> **Exercise details**:
For every line of the material below, check for the string "samples" and return the line if it is there.
------------------------------------
-- ==== Sys2Proof/Machine/Dispatch.lean ====
section
/-! DEFINITION. One arm for each command: its effect on everything but the queue of waiting commands. -/

namespace Sys2Proof.Machine

def exec (i : Instr) (s : State) : Host.Outcome State Fault Refusal :=
  match i with
  | .powerOnReset => Sys2Proof.Machine.execPowerOnReset s
  | .softReset word => Sys2Proof.Machine.execSoftReset word s
  | .modeRequestRun => Sys2Proof.Machine.execModeRequestRun s
  | .modeRequestHold => Sys2Proof.Machine.execModeRequestHold s
  | .modeRequestStop => Sys2Proof.Machine.execModeRequestStop s
  | .frameSourceSelect source => Sys2Proof.Machine.execFrameSourceSelect source s
  | .frameMarkEnable on => Sys2Proof.Machine.execFrameMarkEnable on s
  | .rootAddressWrite reg value => Sys2Proof.Machine.execRootAddressWrite reg value s
  | .causeMaskWrite value => Sys2Proof.Machine.execCauseMaskWrite value s
  | .causeRead => Sys2Proof.Machine.execCauseRead s
  | .registerWrite reg value => Sys2Proof.Machine.execRegisterWrite reg value s
  | .frameInEdge t => Sys2Proof.Machine.execFrameInEdge t s
  | .internalPeriodExpiry => Sys2Proof.Machine.execInternalPeriodExpiry s
  | .lockedDeadline => Sys2Proof.Machine.execLockedDeadline s
  | .holdoverPeriodExpiry => Sys2Proof.Machine.execHoldoverPeriodExpiry s
  | .txReadyChange level sent => Sys2Proof.Machine.execTxReadyChange level sent s
  | .lastByteSent => Sys2Proof.Machine.execLastByteSent s
  | .pollOffset => Sys2Proof.Machine.execPollOffset s
  | .cutOff => Sys2Proof.Machine.execCutOff s
  | .labelStepTimerExpiry sid => Sys2Proof.Machine.execLabelStepTimerExpiry sid s
  | .alertStepTimerExpiry sid => Sys2Proof.Machine.execAlertStepTimerExpiry sid s
  | .dwellTimerExpiry sid => Sys2Proof.Machine.execDwellTimerExpiry sid s
  | .rootReadDone outcome => Sys2Proof.Machine.execRootReadDone outcome s
  | .rootPollDone outcome => Sys2Proof.Machine.execRootPollDone outcome s
  | .planLoadTransferDone outcome => Sys2Proof.Machine.execPlanLoadTransferDone outcome s
  | .statusTransferDone outcome => Sys2Proof.Machine.execStatusTransferDone outcome s
  | .slotHeaderReadDone key outcome => Sys2Proof.Machine.execSlotHeaderReadDone key outcome s
  | .payloadBurstDone key outcome => Sys2Proof.Machine.execPayloadBurstDone key outcome s
  | .confirmReadDone key outcome => Sys2Proof.Machine.execConfirmReadDone key outcome s
  | .labelPollDone sid outcome => Sys2Proof.Machine.execLabelPollDone sid outcome s
  | .labelFetchDone sid outcome => Sys2Proof.Machine.execLabelFetchDone sid outcome s
  | .pictureHeaderReadDone sid outcome => Sys2Proof.Machine.execPictureHeaderReadDone sid outcome s
  | .pictureEntryReadDone sid outcome => Sys2Proof.Machine.execPictureEntryReadDone sid outcome s
  | .refillRecordDone sid outcome => Sys2Proof.Machine.execRefillRecordDone sid outcome s
  | .refillDataDone sid outcome => Sys2Proof.Machine.execRefillDataDone sid outcome s
  | .alertTextReadDone outcome => Sys2Proof.Machine.execAlertTextReadDone outcome s
  | .standbyTransferDone outcome => Sys2Proof.Machine.execStandbyTransferDone outcome s
  | .lineByteComplete samples => Sys2Proof.Machine.execLineByteComplete samples s
  | .breakWaitEnd => Sys2Proof.Machine.execBreakWaitEnd s
  | .idleMarker => Sys2Proof.Machine.execIdleMarker s
  | .parserTakeEntry => Sys2Proof.Machine.execParserTakeEntry s
  | .transferGrant => Sys2Proof.Machine.execTransferGrant s
  | .bulkPromotion => Sys2Proof.Machine.execBulkPromotion s
  | .transferResponse slot grant outcome => Sys2Proof.Machine.execTransferResponse slot grant outcome s
  | .staleResponse slot grant outcome => Sys2Proof.Machine.execStaleResponse slot grant outcome s
  | .transferTimeout slot => Sys2Proof.Machine.execTransferTimeout slot s
  | .quietTimeEnd => Sys2Proof.Machine.execQuietTimeEnd s
  | .lineFallingEdge hunted => Sys2Proof.Machine.execLineFallingEdge hunted s
  | .startBitSample samples => Sys2Proof.Machine.execStartBitSample samples s

end Sys2Proof.Machine
end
------------------------------------
> **Exercise solution**:
  | .lineByteComplete samples => Sys2Proof.Machine.execLineByteComplete samples s
  | .startBitSample samples => Sys2Proof.Machine.execStartBitSample samples s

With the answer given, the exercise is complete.